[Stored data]

=== Section Start ===

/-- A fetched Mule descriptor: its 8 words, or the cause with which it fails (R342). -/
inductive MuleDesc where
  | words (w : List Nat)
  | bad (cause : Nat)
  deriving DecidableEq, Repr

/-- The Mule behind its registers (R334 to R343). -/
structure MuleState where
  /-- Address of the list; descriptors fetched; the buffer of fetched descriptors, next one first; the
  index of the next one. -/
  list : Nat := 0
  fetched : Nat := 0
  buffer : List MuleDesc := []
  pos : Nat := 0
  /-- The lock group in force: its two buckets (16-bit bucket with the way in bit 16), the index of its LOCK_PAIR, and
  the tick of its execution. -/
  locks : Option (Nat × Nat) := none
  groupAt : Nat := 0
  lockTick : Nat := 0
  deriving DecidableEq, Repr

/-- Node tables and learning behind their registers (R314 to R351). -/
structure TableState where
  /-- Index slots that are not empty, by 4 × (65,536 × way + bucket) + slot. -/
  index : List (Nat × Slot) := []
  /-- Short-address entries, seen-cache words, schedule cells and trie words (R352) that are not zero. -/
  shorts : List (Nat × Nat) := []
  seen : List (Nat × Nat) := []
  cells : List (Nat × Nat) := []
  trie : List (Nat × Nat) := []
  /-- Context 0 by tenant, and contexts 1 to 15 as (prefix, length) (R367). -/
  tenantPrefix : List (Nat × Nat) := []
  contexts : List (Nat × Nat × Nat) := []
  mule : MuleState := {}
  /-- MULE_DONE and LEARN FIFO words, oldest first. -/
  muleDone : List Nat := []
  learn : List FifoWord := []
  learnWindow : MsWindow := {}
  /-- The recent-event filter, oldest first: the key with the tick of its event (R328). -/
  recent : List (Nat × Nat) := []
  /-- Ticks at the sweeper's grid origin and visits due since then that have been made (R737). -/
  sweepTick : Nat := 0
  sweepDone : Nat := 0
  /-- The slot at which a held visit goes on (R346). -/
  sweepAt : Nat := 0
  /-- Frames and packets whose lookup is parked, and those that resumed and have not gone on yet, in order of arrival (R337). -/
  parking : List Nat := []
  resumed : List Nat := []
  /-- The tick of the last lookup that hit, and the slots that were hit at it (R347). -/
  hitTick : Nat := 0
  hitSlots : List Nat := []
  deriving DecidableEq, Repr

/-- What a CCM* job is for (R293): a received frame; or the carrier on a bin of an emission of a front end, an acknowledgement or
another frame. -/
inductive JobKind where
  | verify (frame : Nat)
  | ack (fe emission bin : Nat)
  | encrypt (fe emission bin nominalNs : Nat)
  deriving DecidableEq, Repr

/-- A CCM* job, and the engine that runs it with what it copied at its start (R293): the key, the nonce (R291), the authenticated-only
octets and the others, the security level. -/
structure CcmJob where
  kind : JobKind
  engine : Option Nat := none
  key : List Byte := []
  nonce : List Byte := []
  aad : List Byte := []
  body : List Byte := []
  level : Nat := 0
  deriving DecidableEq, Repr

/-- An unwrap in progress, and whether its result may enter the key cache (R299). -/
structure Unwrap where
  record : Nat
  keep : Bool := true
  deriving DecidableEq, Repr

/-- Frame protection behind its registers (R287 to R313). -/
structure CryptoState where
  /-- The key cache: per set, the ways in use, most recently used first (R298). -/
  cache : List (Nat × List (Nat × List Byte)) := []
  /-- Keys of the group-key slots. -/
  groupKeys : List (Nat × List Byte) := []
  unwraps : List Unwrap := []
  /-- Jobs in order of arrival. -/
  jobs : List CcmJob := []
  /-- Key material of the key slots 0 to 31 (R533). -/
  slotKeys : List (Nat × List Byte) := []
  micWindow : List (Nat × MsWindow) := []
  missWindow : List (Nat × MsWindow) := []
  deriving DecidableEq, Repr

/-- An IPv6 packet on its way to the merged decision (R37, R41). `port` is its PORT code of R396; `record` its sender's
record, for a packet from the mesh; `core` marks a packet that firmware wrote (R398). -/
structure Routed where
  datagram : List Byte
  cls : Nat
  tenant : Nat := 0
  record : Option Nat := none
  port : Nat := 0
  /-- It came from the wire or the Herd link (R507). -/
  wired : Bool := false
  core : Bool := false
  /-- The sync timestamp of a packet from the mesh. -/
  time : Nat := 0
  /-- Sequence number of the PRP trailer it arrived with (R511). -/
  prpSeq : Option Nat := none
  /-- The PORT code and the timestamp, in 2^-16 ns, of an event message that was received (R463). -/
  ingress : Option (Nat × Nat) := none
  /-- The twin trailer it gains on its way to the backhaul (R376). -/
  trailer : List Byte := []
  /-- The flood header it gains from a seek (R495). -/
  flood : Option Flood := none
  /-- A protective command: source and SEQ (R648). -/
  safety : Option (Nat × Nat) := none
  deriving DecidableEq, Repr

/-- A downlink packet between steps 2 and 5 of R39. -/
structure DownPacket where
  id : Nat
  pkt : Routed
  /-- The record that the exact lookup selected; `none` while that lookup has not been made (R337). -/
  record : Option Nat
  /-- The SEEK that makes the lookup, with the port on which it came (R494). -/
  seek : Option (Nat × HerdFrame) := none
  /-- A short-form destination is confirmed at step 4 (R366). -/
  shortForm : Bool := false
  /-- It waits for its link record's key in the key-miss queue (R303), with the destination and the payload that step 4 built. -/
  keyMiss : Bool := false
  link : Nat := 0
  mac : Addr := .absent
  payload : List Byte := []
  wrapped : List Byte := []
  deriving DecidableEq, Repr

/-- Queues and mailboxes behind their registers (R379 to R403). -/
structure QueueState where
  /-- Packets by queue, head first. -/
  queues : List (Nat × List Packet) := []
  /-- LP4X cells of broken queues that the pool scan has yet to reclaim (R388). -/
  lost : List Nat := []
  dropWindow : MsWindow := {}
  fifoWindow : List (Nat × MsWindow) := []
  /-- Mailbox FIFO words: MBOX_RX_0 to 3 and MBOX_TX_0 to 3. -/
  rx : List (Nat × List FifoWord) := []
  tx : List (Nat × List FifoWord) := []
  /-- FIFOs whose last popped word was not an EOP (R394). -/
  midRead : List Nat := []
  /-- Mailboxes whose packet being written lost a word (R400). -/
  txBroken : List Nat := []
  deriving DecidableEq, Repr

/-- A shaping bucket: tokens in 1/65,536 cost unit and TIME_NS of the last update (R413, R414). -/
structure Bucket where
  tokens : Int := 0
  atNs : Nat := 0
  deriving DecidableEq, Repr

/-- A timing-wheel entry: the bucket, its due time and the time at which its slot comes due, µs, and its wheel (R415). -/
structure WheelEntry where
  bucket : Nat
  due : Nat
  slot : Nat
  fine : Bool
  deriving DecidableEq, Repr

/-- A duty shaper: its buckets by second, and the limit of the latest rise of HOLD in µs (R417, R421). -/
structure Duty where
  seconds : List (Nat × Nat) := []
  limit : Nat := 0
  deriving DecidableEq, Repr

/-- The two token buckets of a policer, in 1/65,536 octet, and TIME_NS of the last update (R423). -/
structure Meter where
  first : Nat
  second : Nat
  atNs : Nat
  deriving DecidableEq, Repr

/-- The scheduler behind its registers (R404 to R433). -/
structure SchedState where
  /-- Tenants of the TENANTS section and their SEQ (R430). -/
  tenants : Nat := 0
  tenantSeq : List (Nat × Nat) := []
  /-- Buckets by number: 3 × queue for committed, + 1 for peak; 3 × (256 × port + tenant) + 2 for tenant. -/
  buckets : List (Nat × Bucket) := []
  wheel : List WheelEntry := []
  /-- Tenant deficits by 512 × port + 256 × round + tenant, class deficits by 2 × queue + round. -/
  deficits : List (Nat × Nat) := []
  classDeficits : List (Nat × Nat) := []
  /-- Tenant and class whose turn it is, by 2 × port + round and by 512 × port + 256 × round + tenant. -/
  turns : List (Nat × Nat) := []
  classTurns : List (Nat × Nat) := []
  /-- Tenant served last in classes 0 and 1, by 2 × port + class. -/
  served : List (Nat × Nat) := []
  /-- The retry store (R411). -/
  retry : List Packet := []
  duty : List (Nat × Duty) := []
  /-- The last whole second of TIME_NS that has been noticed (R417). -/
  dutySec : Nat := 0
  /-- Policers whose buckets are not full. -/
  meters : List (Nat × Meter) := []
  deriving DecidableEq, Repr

=== Section End ===
=== Section Start ===

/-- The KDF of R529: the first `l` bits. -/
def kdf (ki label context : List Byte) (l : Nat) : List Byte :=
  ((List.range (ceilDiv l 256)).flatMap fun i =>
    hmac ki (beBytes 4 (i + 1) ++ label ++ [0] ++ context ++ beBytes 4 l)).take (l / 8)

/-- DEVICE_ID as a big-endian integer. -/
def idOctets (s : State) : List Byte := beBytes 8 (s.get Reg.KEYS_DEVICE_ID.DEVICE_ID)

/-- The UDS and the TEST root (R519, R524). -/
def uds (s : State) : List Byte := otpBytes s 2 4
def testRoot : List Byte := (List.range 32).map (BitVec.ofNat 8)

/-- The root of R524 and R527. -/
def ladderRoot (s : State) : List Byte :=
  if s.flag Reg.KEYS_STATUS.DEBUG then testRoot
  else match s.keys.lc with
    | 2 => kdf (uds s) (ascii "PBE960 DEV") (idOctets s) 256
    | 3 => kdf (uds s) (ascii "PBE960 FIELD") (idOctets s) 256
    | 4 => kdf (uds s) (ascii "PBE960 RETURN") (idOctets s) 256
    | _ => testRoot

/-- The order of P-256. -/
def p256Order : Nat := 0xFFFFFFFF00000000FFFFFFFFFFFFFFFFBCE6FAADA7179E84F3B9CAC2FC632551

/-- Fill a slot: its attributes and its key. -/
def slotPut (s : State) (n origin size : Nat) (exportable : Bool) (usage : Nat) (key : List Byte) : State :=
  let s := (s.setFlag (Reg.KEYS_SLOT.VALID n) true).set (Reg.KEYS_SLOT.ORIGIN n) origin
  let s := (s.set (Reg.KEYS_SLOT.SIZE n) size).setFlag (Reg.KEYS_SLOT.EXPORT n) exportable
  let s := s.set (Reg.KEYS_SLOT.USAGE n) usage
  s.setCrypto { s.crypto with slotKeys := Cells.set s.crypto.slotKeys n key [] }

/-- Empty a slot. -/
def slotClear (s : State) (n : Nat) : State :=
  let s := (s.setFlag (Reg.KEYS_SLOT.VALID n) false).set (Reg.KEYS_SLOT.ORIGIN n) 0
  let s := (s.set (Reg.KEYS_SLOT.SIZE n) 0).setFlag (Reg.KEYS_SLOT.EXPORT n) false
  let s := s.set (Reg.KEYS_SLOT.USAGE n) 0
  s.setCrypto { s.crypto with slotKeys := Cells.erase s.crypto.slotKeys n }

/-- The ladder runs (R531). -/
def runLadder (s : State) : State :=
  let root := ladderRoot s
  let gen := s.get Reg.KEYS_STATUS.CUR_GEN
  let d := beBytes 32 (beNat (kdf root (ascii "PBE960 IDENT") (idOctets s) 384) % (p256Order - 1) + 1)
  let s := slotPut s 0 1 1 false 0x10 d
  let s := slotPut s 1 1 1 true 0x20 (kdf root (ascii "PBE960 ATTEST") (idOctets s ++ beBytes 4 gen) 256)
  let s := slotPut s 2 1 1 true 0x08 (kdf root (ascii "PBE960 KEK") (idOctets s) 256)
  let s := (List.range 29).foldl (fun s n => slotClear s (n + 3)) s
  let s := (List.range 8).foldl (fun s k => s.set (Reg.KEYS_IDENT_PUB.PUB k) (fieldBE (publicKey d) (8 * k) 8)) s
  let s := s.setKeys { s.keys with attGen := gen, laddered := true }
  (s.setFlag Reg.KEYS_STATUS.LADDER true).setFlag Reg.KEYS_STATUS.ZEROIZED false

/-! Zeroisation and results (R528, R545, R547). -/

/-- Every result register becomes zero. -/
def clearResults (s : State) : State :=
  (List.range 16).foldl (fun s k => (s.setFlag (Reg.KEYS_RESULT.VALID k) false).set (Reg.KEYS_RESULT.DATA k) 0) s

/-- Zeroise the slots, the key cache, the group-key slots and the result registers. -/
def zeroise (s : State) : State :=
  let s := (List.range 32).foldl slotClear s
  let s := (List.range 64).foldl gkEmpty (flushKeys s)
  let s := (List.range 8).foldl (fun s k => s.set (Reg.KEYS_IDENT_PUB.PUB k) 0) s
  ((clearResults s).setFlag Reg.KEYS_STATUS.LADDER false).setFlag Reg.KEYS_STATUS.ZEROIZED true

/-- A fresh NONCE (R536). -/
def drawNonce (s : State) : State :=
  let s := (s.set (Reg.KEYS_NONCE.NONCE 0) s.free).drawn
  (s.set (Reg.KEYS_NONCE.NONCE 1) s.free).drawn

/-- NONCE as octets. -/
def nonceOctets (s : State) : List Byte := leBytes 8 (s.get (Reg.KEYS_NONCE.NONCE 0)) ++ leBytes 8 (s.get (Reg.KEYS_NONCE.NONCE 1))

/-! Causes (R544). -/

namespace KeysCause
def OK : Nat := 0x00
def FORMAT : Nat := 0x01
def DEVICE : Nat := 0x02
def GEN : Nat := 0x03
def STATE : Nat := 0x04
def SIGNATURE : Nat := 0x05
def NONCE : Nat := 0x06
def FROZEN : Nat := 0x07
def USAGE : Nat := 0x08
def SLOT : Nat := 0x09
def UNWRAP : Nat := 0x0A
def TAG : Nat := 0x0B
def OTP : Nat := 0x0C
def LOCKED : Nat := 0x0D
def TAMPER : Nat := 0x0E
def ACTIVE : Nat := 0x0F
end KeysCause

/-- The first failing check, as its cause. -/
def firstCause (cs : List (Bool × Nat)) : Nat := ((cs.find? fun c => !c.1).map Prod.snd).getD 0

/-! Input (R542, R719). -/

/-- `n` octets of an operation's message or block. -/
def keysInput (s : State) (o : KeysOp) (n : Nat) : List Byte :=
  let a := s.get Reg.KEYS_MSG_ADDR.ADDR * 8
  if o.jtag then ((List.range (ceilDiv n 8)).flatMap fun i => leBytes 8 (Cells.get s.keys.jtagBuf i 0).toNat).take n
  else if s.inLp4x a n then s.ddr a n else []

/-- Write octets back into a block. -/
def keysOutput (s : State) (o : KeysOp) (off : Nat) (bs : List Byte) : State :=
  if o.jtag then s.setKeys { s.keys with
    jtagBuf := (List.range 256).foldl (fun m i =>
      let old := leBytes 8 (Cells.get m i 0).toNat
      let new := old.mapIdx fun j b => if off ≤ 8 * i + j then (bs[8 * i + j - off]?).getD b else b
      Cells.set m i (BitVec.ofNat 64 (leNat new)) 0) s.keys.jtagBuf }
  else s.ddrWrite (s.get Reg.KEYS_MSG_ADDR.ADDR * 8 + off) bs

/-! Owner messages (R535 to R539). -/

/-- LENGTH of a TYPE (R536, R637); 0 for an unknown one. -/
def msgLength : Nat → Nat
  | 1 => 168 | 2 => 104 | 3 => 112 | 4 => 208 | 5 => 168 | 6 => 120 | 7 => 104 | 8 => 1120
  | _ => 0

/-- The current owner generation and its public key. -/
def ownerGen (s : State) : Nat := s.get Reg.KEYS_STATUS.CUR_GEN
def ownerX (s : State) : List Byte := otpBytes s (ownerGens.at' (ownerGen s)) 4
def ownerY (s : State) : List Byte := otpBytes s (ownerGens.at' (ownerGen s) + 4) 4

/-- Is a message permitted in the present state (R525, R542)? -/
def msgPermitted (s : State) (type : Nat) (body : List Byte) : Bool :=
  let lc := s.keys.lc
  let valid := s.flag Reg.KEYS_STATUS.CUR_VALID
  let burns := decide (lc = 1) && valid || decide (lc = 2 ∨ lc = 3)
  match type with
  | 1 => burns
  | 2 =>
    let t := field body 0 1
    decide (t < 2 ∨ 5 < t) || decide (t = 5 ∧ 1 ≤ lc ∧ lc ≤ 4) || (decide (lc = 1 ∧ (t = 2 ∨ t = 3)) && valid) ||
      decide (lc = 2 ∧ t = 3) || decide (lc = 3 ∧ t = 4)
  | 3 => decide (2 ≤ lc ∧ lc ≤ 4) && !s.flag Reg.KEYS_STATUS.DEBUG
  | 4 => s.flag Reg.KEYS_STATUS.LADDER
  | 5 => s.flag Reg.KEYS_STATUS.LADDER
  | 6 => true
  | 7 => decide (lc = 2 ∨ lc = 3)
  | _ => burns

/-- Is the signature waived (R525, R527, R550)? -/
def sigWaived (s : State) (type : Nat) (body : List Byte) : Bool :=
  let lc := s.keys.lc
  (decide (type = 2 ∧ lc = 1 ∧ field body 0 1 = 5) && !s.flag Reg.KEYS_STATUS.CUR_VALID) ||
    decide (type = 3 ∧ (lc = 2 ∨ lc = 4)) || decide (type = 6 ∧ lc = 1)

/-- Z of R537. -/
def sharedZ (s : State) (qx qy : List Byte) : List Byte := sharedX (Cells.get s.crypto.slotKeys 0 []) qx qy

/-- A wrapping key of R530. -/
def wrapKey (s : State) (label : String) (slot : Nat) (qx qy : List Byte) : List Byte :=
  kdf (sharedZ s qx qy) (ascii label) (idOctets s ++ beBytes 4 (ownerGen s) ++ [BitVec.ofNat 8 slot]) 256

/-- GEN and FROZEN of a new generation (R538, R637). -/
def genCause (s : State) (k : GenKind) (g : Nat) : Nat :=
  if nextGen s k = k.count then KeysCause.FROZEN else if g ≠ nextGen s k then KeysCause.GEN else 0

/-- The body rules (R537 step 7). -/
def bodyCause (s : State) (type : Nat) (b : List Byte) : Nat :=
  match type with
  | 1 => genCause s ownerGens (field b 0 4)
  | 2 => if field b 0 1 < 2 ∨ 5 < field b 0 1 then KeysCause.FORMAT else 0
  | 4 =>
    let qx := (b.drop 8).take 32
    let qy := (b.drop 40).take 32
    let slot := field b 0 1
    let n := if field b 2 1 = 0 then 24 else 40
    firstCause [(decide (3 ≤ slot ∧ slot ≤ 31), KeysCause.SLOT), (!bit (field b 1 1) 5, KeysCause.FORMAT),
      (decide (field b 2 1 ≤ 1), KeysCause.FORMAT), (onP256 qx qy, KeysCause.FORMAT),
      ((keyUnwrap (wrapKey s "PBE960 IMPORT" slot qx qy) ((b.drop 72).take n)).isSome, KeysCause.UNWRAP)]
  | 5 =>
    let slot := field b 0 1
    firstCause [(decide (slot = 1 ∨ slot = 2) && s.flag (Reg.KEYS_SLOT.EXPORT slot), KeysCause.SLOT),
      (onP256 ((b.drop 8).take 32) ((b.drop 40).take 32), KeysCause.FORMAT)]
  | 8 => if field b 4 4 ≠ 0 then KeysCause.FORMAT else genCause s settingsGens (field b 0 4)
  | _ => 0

=== Section End ===
=== Section Start ===

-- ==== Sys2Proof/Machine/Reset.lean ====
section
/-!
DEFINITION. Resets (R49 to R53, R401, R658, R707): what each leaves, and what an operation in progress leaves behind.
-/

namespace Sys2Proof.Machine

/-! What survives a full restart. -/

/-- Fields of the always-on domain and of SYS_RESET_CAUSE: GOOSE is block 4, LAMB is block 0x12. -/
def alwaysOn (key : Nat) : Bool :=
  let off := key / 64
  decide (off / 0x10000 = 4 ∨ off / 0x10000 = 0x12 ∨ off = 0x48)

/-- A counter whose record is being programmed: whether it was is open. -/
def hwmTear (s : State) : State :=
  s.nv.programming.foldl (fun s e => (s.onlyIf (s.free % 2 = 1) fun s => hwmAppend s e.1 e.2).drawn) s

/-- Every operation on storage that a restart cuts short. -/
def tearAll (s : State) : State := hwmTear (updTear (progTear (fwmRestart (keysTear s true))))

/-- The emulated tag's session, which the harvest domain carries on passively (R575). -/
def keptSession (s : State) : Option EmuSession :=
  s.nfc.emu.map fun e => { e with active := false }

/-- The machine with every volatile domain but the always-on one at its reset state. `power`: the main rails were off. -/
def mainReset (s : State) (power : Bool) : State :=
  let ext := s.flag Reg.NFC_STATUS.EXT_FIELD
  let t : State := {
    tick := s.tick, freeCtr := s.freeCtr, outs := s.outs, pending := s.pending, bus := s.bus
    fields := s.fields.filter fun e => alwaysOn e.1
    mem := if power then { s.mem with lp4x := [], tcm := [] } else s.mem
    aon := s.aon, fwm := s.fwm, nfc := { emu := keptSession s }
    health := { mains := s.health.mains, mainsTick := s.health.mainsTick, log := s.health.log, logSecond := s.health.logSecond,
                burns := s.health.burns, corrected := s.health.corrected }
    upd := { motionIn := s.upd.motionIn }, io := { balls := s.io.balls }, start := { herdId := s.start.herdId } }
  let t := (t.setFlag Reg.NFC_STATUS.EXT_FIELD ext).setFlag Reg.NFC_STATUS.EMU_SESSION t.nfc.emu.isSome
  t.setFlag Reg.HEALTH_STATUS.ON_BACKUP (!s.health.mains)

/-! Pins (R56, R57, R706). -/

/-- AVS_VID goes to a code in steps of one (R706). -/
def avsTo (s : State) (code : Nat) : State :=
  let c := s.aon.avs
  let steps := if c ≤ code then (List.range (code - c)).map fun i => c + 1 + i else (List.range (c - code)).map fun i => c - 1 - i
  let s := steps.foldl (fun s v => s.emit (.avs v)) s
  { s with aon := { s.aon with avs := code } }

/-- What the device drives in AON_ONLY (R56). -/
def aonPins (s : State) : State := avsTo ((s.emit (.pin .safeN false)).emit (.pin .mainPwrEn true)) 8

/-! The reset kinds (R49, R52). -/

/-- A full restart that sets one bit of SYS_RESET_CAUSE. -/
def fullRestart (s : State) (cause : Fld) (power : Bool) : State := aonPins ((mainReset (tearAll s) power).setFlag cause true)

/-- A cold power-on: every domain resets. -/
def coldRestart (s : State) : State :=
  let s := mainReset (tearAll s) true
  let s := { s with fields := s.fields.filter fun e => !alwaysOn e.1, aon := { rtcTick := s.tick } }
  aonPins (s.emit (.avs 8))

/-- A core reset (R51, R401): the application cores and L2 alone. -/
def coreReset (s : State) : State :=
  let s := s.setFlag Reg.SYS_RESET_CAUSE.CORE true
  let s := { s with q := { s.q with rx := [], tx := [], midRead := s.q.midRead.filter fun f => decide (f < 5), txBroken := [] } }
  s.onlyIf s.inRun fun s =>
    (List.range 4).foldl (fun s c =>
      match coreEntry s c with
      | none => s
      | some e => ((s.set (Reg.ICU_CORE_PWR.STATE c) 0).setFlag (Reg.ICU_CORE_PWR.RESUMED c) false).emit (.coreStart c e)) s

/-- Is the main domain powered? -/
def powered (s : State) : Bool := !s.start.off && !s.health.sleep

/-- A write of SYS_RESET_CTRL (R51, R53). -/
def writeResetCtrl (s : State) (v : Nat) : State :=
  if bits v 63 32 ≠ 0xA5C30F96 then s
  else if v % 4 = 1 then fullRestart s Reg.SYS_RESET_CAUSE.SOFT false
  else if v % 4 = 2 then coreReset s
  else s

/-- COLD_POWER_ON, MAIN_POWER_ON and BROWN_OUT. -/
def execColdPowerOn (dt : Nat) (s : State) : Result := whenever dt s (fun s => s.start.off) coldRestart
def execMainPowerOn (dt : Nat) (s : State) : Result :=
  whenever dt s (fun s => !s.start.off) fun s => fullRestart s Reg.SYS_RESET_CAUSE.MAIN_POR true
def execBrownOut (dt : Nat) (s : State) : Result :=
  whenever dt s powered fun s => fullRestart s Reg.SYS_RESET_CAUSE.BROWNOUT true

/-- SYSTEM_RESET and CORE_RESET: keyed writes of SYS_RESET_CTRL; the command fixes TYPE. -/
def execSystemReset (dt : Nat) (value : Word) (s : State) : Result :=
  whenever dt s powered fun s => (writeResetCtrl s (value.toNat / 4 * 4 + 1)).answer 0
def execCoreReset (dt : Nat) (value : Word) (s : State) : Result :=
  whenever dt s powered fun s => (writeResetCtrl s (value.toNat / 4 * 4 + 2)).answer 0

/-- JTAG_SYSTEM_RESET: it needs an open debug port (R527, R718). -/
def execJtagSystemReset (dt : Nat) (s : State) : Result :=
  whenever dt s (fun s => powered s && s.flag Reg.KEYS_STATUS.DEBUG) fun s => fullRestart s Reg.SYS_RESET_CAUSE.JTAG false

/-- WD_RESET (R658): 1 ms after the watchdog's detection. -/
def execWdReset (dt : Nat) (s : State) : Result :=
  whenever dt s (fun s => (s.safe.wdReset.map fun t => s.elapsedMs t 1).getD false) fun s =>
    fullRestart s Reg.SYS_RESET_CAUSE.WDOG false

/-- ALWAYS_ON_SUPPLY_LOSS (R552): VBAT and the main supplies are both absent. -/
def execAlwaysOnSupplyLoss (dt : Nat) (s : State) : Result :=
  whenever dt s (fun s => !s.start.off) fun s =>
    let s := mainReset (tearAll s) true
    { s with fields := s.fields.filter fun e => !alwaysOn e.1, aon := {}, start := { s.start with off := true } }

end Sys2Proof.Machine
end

=== Section End ===

● **Task objective**: Retype only this portion of the data above: the line containing "fails (R342). -/", the line containing "pos : Nat := 0", and all lines between them, exactly.

● **Final answer**:
/-- A fetched Mule descriptor: its 8 words, or the cause with which it fails (R342). -/
inductive MuleDesc where
  | words (w : List Nat)
  | bad (cause : Nat)
  deriving DecidableEq, Repr

/-- The Mule behind its registers (R334 to R343). -/
structure MuleState where
  /-- Address of the list; descriptors fetched; the buffer of fetched descriptors, next one first; the
  index of the next one. -/
  list : Nat := 0
  fetched : Nat := 0
  buffer : List MuleDesc := []
  pos : Nat := 0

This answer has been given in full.